- Opening Delimiter -
/-- R54: `MemRead(addr, 16)`. A misaligned address raises `Misaligned`, a refused one `AccessFault`, each with the address; else the
value is the sixteen bytes, little-endian, and the block's registers, ST and memory are as before. -/
def Obligations.MemReadIsSixteenBytesLittleEndian : Prop :=
  ∀ (a : Addr) (s : State),
    (a.toNat % 16 ≠ 0 → (memRead a).run s = .error ⟨.misaligned, a⟩ s) ∧
    (a.toNat % 16 = 0 → s.memOK a .read = false → (memRead a).run s = .error ⟨.accessFault, a⟩ s) ∧
    (a.toNat % 16 = 0 → s.memOK a .read = true →
      ∃ v t, (memRead a).run s = .ok v t ∧ t = { s with accesses := s.accesses ++ [⟨.read, a⟩] } ∧
        ∀ i, i < 16 → v.extractLsb' (8 * i) 8 = Memory.read s.mem (a.toNat + i))

/-- R55: `MemWrite(addr, 16, v)`. A misaligned address raises `Misaligned`, a refused one `AccessFault`; else byte i of the sixteen is
bits 8i+7..8i of v, no byte outside them changes, and nothing else of the block does. The premise that memory is in canonical form, and
the last clause that it stays so, are the model's choice of form (notes/assumptions/2.md). -/
def Obligations.MemWriteStoresSixteenBytesLittleEndian : Prop :=
  ∀ (a : Addr) (v : Block) (s : State), Memory.wf s.mem = true →
    (a.toNat % 16 ≠ 0 → (memWrite a v).run s = .error ⟨.misaligned, a⟩ s) ∧
    (a.toNat % 16 = 0 → s.memOK a .write = false → (memWrite a v).run s = .error ⟨.accessFault, a⟩ s) ∧
    (a.toNat % 16 = 0 → s.memOK a .write = true →
      ∃ t, (memWrite a v).run s = .ok () t ∧ t = { s with mem := t.mem, accesses := s.accesses ++ [⟨.write, a⟩] } ∧
        (∀ i, i < 16 → Memory.read t.mem (a.toNat + i) = v.extractLsb' (8 * i) 8) ∧ SameMemoryOutside a.toNat 16 s t ∧
        Memory.wf t.mem = true)

/-! FieldOps (spec/40_fieldops.md) -/

/-- R90: XOR. -/
def Obligations.XorWritesTheExclusiveOr : Prop :=
  ∀ (fd fs1 fs2 : FIdx) (s : State), FIdx.writable fd = true → s.readable fs1 = true → s.readable fs2 = true →
    ∃ t, exec (.xor fd fs1 fs2) s = .next t ∧ FieldFrame fd s t ∧
      ∀ k, k < 128 → (t.field fd).getLsbD k = ((s.field fs1).getLsbD k ^^ (s.field fs2).getLsbD k)

/-- R92–R95: the four CLMUL commands, each the carry-less product of the halves its name selects. -/
def Obligations.ClmulMultipliesTheSelectedHalves : Prop :=
  ∀ (fd fs1 fs2 : FIdx) (s : State), FIdx.writable fd = true → s.readable fs1 = true → s.readable fs2 = true →
    (∃ t, exec (.clmulLL fd fs1 fs2) s = .next t ∧ FieldFrame fd s t ∧
      t.field fd = clmul64 ((s.field fs1).extractLsb' 0 64) ((s.field fs2).extractLsb' 0 64)) ∧
    (∃ t, exec (.clmulLH fd fs1 fs2) s = .next t ∧ FieldFrame fd s t ∧
      t.field fd = clmul64 ((s.field fs1).extractLsb' 0 64) ((s.field fs2).extractLsb' 64 64)) ∧
    (∃ t, exec (.clmulHL fd fs1 fs2) s = .next t ∧ FieldFrame fd s t ∧
      t.field fd = clmul64 ((s.field fs1).extractLsb' 64 64) ((s.field fs2).extractLsb' 0 64)) ∧
    (∃ t, exec (.clmulHH fd fs1 fs2) s = .next t ∧ FieldFrame fd s t ∧
      t.field fd = clmul64 ((s.field fs1).extractLsb' 64 64) ((s.field fs2).extractLsb' 64 64))

/-- R97–R99: SWAP64 exchanges the halves, SHL64 and SHR64 shift by 64 within 128 bits. -/
def Obligations.HalfMovesPlaceTheHalves : Prop :=
  ∀ (fd fs1 : FIdx) (s : State), FIdx.writable fd = true → s.readable fs1 = true →
    (∃ t, exec (.swap64 fd fs1) s = .next t ∧ FieldFrame fd s t ∧ t.field fd = (s.field fs1).rotateLeft 64) ∧
    (∃ t, exec (.shl64 fd fs1) s = .next t ∧ FieldFrame fd s t ∧ t.field fd = s.field fs1 <<< 64) ∧
    (∃ t, exec (.shr64 fd fs1) s = .next t ∧ FieldFrame fd s t ∧ t.field fd = s.field fs1 >>> 64)

/-- R100, R102: REDUCE writes the Block of (PH·x^128 + PL)·x^-128 mod P, PH in the first source and PL in the second. -/
def Obligations.ReduceCommandReducesThePair : Prop :=
  ∀ (fd fph fpl : FIdx) (s : State), FIdx.writable fd = true → s.readable fph = true → s.readable fpl = true →
    ∃ t, exec (.reduce fd fph fpl) s = .next t ∧ FieldFrame fd s t ∧ t.field fd = reduce ⟨s.field fph, s.field fpl⟩ ∧
      elem (t.field fd) * fieldX ^ 128 = elem (s.field fph) * fieldX ^ 128 + elem (s.field fpl)

/-- R14: `clmul64` by its coefficients: bit k is the exclusive or of a[i] and b[j] over all i + j = k, bit 127 is 0; it is commutative
and linear, and 0 and 1 act as they should. -/
def Obligations.Clmul64IsTheCarrylessProduct : Prop :=
  (∀ (a b : Half) (k : Nat), k < 128 →
    (clmul64 a b).getLsbD k =
      decide ((((Finset.range 64) ×ˢ (Finset.range 64)).filter fun p =>
        p.1 + p.2 = k ∧ a.getLsbD p.1 = true ∧ b.getLsbD p.2 = true).card % 2 = 1)) ∧
  (∀ a b : Half, (clmul64 a b).getLsbD 127 = false) ∧
  (∀ a b : Half, clmul64 a b = clmul64 b a) ∧
  (∀ a a' b : Half, clmul64 (a ^^^ a') b = clmul64 a b ^^^ clmul64 a' b) ∧
  (∀ a : Half, clmul64 a 0 = 0) ∧ (∀ a : Half, clmul64 a 1 = a.setWidth 128)

/-- R102: `reduce` is the unique Block R with R ≡ (PH·x^128 + PL)·x^-128 mod P, for every PH and PL. -/
def Obligations.ReduceIsTheUniqueMontgomeryResult : Prop :=
  ∀ ph pl r : Block, r = reduce ⟨ph, pl⟩ ↔ elem r = (elem ph * fieldX ^ 128 + elem pl) * xInv128

/-- R105 (which the spec marks derived from R102): `reduce` is linear, and its values on the four pairs the rule names. -/
def Obligations.ReduceIsLinear : Prop :=
  (∀ a a' b b' : Block, reduce ⟨a ^^^ a', b ^^^ b'⟩ = reduce ⟨a, b⟩ ^^^ reduce ⟨a', b'⟩) ∧
  reduce ⟨0, 0⟩ = 0 ∧ (∀ ph : Block, reduce ⟨ph, 0⟩ = ph) ∧ reduce ⟨0, 1⟩ = 0x92040000000000000000000000000001 ∧
  reduce ⟨1, 0xc2000000000000000000000000000001⟩ = 0

/-- R16: the two constants of the field, x^128 mod P and its inverse, and addition as exclusive or. -/
def Obligations.FieldConstantsAndAddition : Prop :=
  elem 0xc2000000000000000000000000000001 = fieldX ^ 128 ∧
  elem 0x92040000000000000000000000000001 * fieldX ^ 128 = 1 ∧
  (∀ a b : Block, elem (a ^^^ b) = elem a + elem b) ∧ (∀ a b : Block, elem a = elem b → a = b)

/-! BlockMul (spec/41_blockmul.md) -/

/-- R110: `BlockMul(A, B)` is the unique Block congruent to A·B·x^-128 modulo P. -/
def Obligations.BlockMulIsTheMontgomeryProduct : Prop :=
  ∀ a b r : Block, r = blockMul a b ↔ elem r = elem a * elem b * xInv128

/-- R111 (whose last sentence the spec marks derived): the Karatsuba schedule gives the pair (PH, PL) of `clmul128` bit for bit. -/
def Obligations.KaratsubaGivesTheSamePair : Prop := ∀ a b : Block, karatsuba a b = clmul128 a b

/-- R116: the laws P1–P4 of BlockMul. -/
def Obligations.BlockMulLaws : Prop :=
  (∀ a b : Block, blockMul a b = blockMul b a) ∧
  (∀ a b c : Block, blockMul (blockMul a b) c = blockMul a (blockMul b c)) ∧
  (∀ a : Block, blockMul a 0xc2000000000000000000000000000001 = a) ∧
  (∀ a b c : Block, blockMul a (b ^^^ c) = blockMul a b ^^^ blockMul a c)

/-- R112: BMUL writes BlockMul of its sources to fd and nothing else; a KP source while KPV = 0 raises `KeysInvalid` (code 3). -/
def Obligations.BmulWritesTheBlockProduct : Prop :=
  ∀ (fd fs1 fs2 : FIdx) (s : State), FIdx.writable fd = true →
    (s.readable fs1 = true → s.readable fs2 = true →
      ∃ t, exec (.bmul fd fs1 fs2) s = .next t ∧ FieldFrame fd s t ∧ t.field fd = blockMul (s.field fs1) (s.field fs2)) ∧
    ((s.readable fs1 = false ∨ s.readable fs2 = false) → ∃ t, exec (.bmul fd fs1 fs2) s = .next t ∧ Raised 3 0 s t)

/-- R113: BLOCKMUL replaces the Block at X[xa] with its BlockMul by the Block at X[xb] and writes no register; the address tests come
before any access and in operand order, the refused accesses in access order, and a fault leaves memory as it was. -/
def Obligations.BlockmulReplacesTheFirstOperand : Prop :=
  ∀ (xa xb : XIdx) (s : State), s.Inv →
    (aligned16 (s.scalar xa) = true → aligned16 (s.scalar xb) = true → s.memOK (s.scalar xa) .read = true →
      s.memOK (s.scalar xb) .read = true → s.memOK (s.scalar xa) .write = true →
      ∃ t, exec (.blockmul xa xb) s = .next t ∧
        Memory.readBlock t.mem (s.scalar xa).toNat =
          blockMul (Memory.readBlock s.mem (s.scalar xa).toNat) (Memory.readBlock s.mem (s.scalar xb).toNat) ∧
        SameMemoryOutside (s.scalar xa).toNat 16 s t ∧ SameRegisters s t ∧ SameStatus s t ∧ SameStreamer s t ∧ SameHost s t) ∧
    (aligned16 (s.scalar xa) = false → ∃ t, exec (.blockmul xa xb) s = .next t ∧ Raised 2 (s.scalar xa) s t ∧
      t.accesses = s.accesses) ∧
    (aligned16 (s.scalar xa) = true → aligned16 (s.scalar xb) = false →
      ∃ t, exec (.blockmul xa xb) s = .next t ∧ Raised 2 (s.scalar xb) s t ∧ t.accesses = s.accesses) ∧
    (aligned16 (s.scalar xa) = true → aligned16 (s.scalar xb) = true →
      (s.memOK (s.scalar xa) .read = false → ∃ t, exec (.blockmul xa xb) s = .next t ∧ Raised 4 (s.scalar xa) s t) ∧
      (s.memOK (s.scalar xa) .read = true → s.memOK (s.scalar xb) .read = false →
        ∃ t, exec (.blockmul xa xb) s = .next t ∧ Raised 4 (s.scalar xb) s t) ∧
      (s.memOK (s.scalar xa) .read = true → s.memOK (s.scalar xb) .read = true → s.memOK (s.scalar xa) .write = false →
        ∃ t, exec (.blockmul xa xb) s = .next t ∧ Raised 4 (s.scalar xa) s t))
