-- ==== Sys2Proof/Laws/State.lean ====
section
/-! SUPPORT. One lemma per field of `State` for each named update of it, so that no later proof unfolds a record update. -/

namespace Sys2Proof.Machine

/-! An access noted -/

@[simp] theorem State.logged_f (s : State) (k : AccessKind) (a : Addr) : (s.logged k a).f = s.f := rfl
@[simp] theorem State.logged_accS (s : State) (k : AccessKind) (a : Addr) : (s.logged k a).accS = s.accS := rfl
@[simp] theorem State.logged_kp (s : State) (k : AccessKind) (a : Addr) : (s.logged k a).kp = s.kp := rfl
@[simp] theorem State.logged_x (s : State) (k : AccessKind) (a : Addr) : (s.logged k a).x = s.x := rfl
@[simp] theorem State.logged_status (s : State) (k : AccessKind) (a : Addr) : (s.logged k a).status = s.status := rfl
@[simp] theorem State.logged_finfo (s : State) (k : AccessKind) (a : Addr) : (s.logged k a).finfo = s.finfo := rfl
@[simp] theorem State.logged_streamer (s : State) (k : AccessKind) (a : Addr) : (s.logged k a).streamer = s.streamer := rfl
@[simp] theorem State.logged_mem (s : State) (k : AccessKind) (a : Addr) : (s.logged k a).mem = s.mem := rfl
@[simp] theorem State.logged_refused (s : State) (k : AccessKind) (a : Addr) : (s.logged k a).refused = s.refused := rfl
@[simp] theorem State.logged_inputs (s : State) (k : AccessKind) (a : Addr) : (s.logged k a).inputs = s.inputs := rfl
@[simp] theorem State.logged_accesses (s : State) (k : AccessKind) (a : Addr) : (s.logged k a).accesses = s.accesses ++ [⟨k, a⟩] := rfl
@[simp] theorem State.logged_phases (s : State) (k : AccessKind) (a : Addr) : (s.logged k a).phases = s.phases := rfl
@[simp] theorem State.logged_free (s : State) (k : AccessKind) (a : Addr) : (s.logged k a).free = s.free := rfl

/-! A Block stored -/

@[simp] theorem State.stored_f (s : State) (a : Addr) (v : Block) : (s.stored a v).f = s.f := by simp only [State.stored, State.logged]
@[simp] theorem State.stored_accS (s : State) (a : Addr) (v : Block) : (s.stored a v).accS = s.accS := by simp only [State.stored, State.logged]
@[simp] theorem State.stored_kp (s : State) (a : Addr) (v : Block) : (s.stored a v).kp = s.kp := by simp only [State.stored, State.logged]
@[simp] theorem State.stored_x (s : State) (a : Addr) (v : Block) : (s.stored a v).x = s.x := by simp only [State.stored, State.logged]
@[simp] theorem State.stored_status (s : State) (a : Addr) (v : Block) : (s.stored a v).status = s.status := by simp only [State.stored, State.logged]
@[simp] theorem State.stored_finfo (s : State) (a : Addr) (v : Block) : (s.stored a v).finfo = s.finfo := by simp only [State.stored, State.logged]
@[simp] theorem State.stored_streamer (s : State) (a : Addr) (v : Block) : (s.stored a v).streamer = s.streamer := by simp only [State.stored, State.logged]
@[simp] theorem State.stored_mem (s : State) (a : Addr) (v : Block) : (s.stored a v).mem = Memory.writeBlock s.mem a.toNat v := by simp only [State.stored, State.logged]
@[simp] theorem State.stored_refused (s : State) (a : Addr) (v : Block) : (s.stored a v).refused = s.refused := by simp only [State.stored, State.logged]
@[simp] theorem State.stored_inputs (s : State) (a : Addr) (v : Block) : (s.stored a v).inputs = s.inputs := by simp only [State.stored, State.logged]
@[simp] theorem State.stored_accesses (s : State) (a : Addr) (v : Block) : (s.stored a v).accesses = s.accesses ++ [⟨.write, a⟩] := by simp only [State.stored, State.logged]
@[simp] theorem State.stored_phases (s : State) (a : Addr) (v : Block) : (s.stored a v).phases = s.phases := by simp only [State.stored, State.logged]
@[simp] theorem State.stored_free (s : State) (a : Addr) (v : Block) : (s.stored a v).free = s.free := by simp only [State.stored, State.logged]

/-! A scalar register written -/

@[simp] theorem State.withScalar_f (s : State) (i : XIdx) (v : Addr) : (s.withScalar i v).f = s.f := rfl
@[simp] theorem State.withScalar_accS (s : State) (i : XIdx) (v : Addr) : (s.withScalar i v).accS = s.accS := rfl
@[simp] theorem State.withScalar_kp (s : State) (i : XIdx) (v : Addr) : (s.withScalar i v).kp = s.kp := rfl
@[simp] theorem State.withScalar_x (s : State) (i : XIdx) (v : Addr) : (s.withScalar i v).x = s.x.set i.val v := rfl
@[simp] theorem State.withScalar_status (s : State) (i : XIdx) (v : Addr) : (s.withScalar i v).status = s.status := rfl
@[simp] theorem State.withScalar_finfo (s : State) (i : XIdx) (v : Addr) : (s.withScalar i v).finfo = s.finfo := rfl
@[simp] theorem State.withScalar_streamer (s : State) (i : XIdx) (v : Addr) : (s.withScalar i v).streamer = s.streamer := rfl
@[simp] theorem State.withScalar_mem (s : State) (i : XIdx) (v : Addr) : (s.withScalar i v).mem = s.mem := rfl
@[simp] theorem State.withScalar_refused (s : State) (i : XIdx) (v : Addr) : (s.withScalar i v).refused = s.refused := rfl
@[simp] theorem State.withScalar_inputs (s : State) (i : XIdx) (v : Addr) : (s.withScalar i v).inputs = s.inputs := rfl
@[simp] theorem State.withScalar_accesses (s : State) (i : XIdx) (v : Addr) : (s.withScalar i v).accesses = s.accesses := rfl
@[simp] theorem State.withScalar_phases (s : State) (i : XIdx) (v : Addr) : (s.withScalar i v).phases = s.phases := rfl
@[simp] theorem State.withScalar_free (s : State) (i : XIdx) (v : Addr) : (s.withScalar i v).free = s.free := rfl

/-! The key table written -/

@[simp] theorem State.withKeys_f (s : State) (t : Vector Block 8) : (s.withKeys t).f = s.f := rfl
@[simp] theorem State.withKeys_accS (s : State) (t : Vector Block 8) : (s.withKeys t).accS = s.accS := rfl
@[simp] theorem State.withKeys_kp (s : State) (t : Vector Block 8) : (s.withKeys t).kp = t := rfl
@[simp] theorem State.withKeys_x (s : State) (t : Vector Block 8) : (s.withKeys t).x = s.x := rfl
@[simp] theorem State.withKeys_status (s : State) (t : Vector Block 8) : (s.withKeys t).status = s.status.withKpv true := rfl
@[simp] theorem State.withKeys_finfo (s : State) (t : Vector Block 8) : (s.withKeys t).finfo = s.finfo := rfl
@[simp] theorem State.withKeys_streamer (s : State) (t : Vector Block 8) : (s.withKeys t).streamer = s.streamer := rfl
@[simp] theorem State.withKeys_mem (s : State) (t : Vector Block 8) : (s.withKeys t).mem = s.mem := rfl
@[simp] theorem State.withKeys_refused (s : State) (t : Vector Block 8) : (s.withKeys t).refused = s.refused := rfl
@[simp] theorem State.withKeys_inputs (s : State) (t : Vector Block 8) : (s.withKeys t).inputs = s.inputs := rfl
@[simp] theorem State.withKeys_accesses (s : State) (t : Vector Block 8) : (s.withKeys t).accesses = s.accesses := rfl
@[simp] theorem State.withKeys_phases (s : State) (t : Vector Block 8) : (s.withKeys t).phases = s.phases := rfl
@[simp] theorem State.withKeys_free (s : State) (t : Vector Block 8) : (s.withKeys t).free = s.free := rfl

/-! The key table destroyed -/

@[simp] theorem State.withoutKeys_f (s : State) : (s.withoutKeys).f = s.f := rfl
@[simp] theorem State.withoutKeys_accS (s : State) : (s.withoutKeys).accS = s.accS := rfl
@[simp] theorem State.withoutKeys_kp (s : State) : (s.withoutKeys).kp = #v[0, 0, 0, 0, 0, 0, 0, 0] := rfl
@[simp] theorem State.withoutKeys_x (s : State) : (s.withoutKeys).x = s.x := rfl
@[simp] theorem State.withoutKeys_status (s : State) : (s.withoutKeys).status = s.status.withKpv false := rfl
@[simp] theorem State.withoutKeys_finfo (s : State) : (s.withoutKeys).finfo = s.finfo := rfl
@[simp] theorem State.withoutKeys_streamer (s : State) : (s.withoutKeys).streamer = s.streamer := rfl
@[simp] theorem State.withoutKeys_mem (s : State) : (s.withoutKeys).mem = s.mem := rfl
@[simp] theorem State.withoutKeys_refused (s : State) : (s.withoutKeys).refused = s.refused := rfl
@[simp] theorem State.withoutKeys_inputs (s : State) : (s.withoutKeys).inputs = s.inputs := rfl
@[simp] theorem State.withoutKeys_accesses (s : State) : (s.withoutKeys).accesses = s.accesses := rfl
@[simp] theorem State.withoutKeys_phases (s : State) : (s.withoutKeys).phases = s.phases := rfl
@[simp] theorem State.withoutKeys_free (s : State) : (s.withoutKeys).free = s.free := rfl

/-! A fault taken -/

@[simp] theorem takeFault_f (t : Trap) (s : State) : (takeFault t s).f = s.f := rfl
@[simp] theorem takeFault_accS (t : Trap) (s : State) : (takeFault t s).accS = s.accS := rfl
@[simp] theorem takeFault_kp (t : Trap) (s : State) : (takeFault t s).kp = s.kp := rfl
@[simp] theorem takeFault_x (t : Trap) (s : State) : (takeFault t s).x = s.x := rfl
@[simp] theorem takeFault_status (t : Trap) (s : State) : (takeFault t s).status = s.status.record t.cause := rfl
@[simp] theorem takeFault_finfo (t : Trap) (s : State) : (takeFault t s).finfo = t.info := rfl
@[simp] theorem takeFault_streamer (t : Trap) (s : State) : (takeFault t s).streamer = s.streamer := rfl
@[simp] theorem takeFault_mem (t : Trap) (s : State) : (takeFault t s).mem = s.mem := rfl
@[simp] theorem takeFault_refused (t : Trap) (s : State) : (takeFault t s).refused = s.refused := rfl
@[simp] theorem takeFault_inputs (t : Trap) (s : State) : (takeFault t s).inputs = s.inputs := rfl
@[simp] theorem takeFault_accesses (t : Trap) (s : State) : (takeFault t s).accesses = s.accesses := rfl
@[simp] theorem takeFault_phases (t : Trap) (s : State) : (takeFault t s).phases = s.phases := rfl
@[simp] theorem takeFault_free (t : Trap) (s : State) : (takeFault t s).free = s.free := rfl

/-! The state at a raise -/

@[simp] theorem atRaise_f (s now : State) : (atRaise s now).f = s.f := rfl
@[simp] theorem atRaise_accS (s now : State) : (atRaise s now).accS = s.accS := rfl
@[simp] theorem atRaise_kp (s now : State) : (atRaise s now).kp = s.kp := rfl
@[simp] theorem atRaise_x (s now : State) : (atRaise s now).x = s.x := rfl
@[simp] theorem atRaise_status (s now : State) : (atRaise s now).status = s.status := rfl
@[simp] theorem atRaise_finfo (s now : State) : (atRaise s now).finfo = s.finfo := rfl
@[simp] theorem atRaise_streamer (s now : State) : (atRaise s now).streamer = s.streamer := rfl
@[simp] theorem atRaise_mem (s now : State) : (atRaise s now).mem = now.mem := rfl
@[simp] theorem atRaise_refused (s now : State) : (atRaise s now).refused = s.refused := rfl
@[simp] theorem atRaise_inputs (s now : State) : (atRaise s now).inputs = s.inputs := rfl
@[simp] theorem atRaise_accesses (s now : State) : (atRaise s now).accesses = now.accesses := rfl
@[simp] theorem atRaise_phases (s now : State) : (atRaise s now).phases = now.phases := rfl
@[simp] theorem atRaise_free (s now : State) : (atRaise s now).free = s.free := rfl

/-! A word handed over -/

@[simp] theorem offerWord_f (s : State) (w : CmdWord) : (offerWord s w).f = s.f := rfl
@[simp] theorem offerWord_accS (s : State) (w : CmdWord) : (offerWord s w).accS = s.accS := rfl
@[simp] theorem offerWord_kp (s : State) (w : CmdWord) : (offerWord s w).kp = s.kp := rfl
@[simp] theorem offerWord_x (s : State) (w : CmdWord) : (offerWord s w).x = s.x := rfl
@[simp] theorem offerWord_status (s : State) (w : CmdWord) : (offerWord s w).status = s.status := rfl
@[simp] theorem offerWord_finfo (s : State) (w : CmdWord) : (offerWord s w).finfo = s.finfo := rfl
@[simp] theorem offerWord_streamer (s : State) (w : CmdWord) : (offerWord s w).streamer = s.streamer := rfl
@[simp] theorem offerWord_mem (s : State) (w : CmdWord) : (offerWord s w).mem = s.mem := rfl
@[simp] theorem offerWord_refused (s : State) (w : CmdWord) : (offerWord s w).refused = s.refused := rfl
@[simp] theorem offerWord_inputs (s : State) (w : CmdWord) : (offerWord s w).inputs = .command w :: s.inputs := rfl
@[simp] theorem offerWord_accesses (s : State) (w : CmdWord) : (offerWord s w).accesses = s.accesses := rfl
@[simp] theorem offerWord_phases (s : State) (w : CmdWord) : (offerWord s w).phases = s.phases := rfl
@[simp] theorem offerWord_free (s : State) (w : CmdWord) : (offerWord s w).free = s.free := rfl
- Closing Delimiter -
Would you return each line of the material above, unchanged, from the first one through the line where "(a : Addr) (s" appears?

▸ **Output below**:
/-- R54: `MemRead(addr, 16)`. A misaligned address raises `Misaligned`, a refused one `AccessFault`, each with the address; else the
value is the sixteen bytes, little-endian, and the block's registers, ST and memory are as before. -/
def Obligations.MemReadIsSixteenBytesLittleEndian : Prop :=
  ∀ (a : Addr) (s : State),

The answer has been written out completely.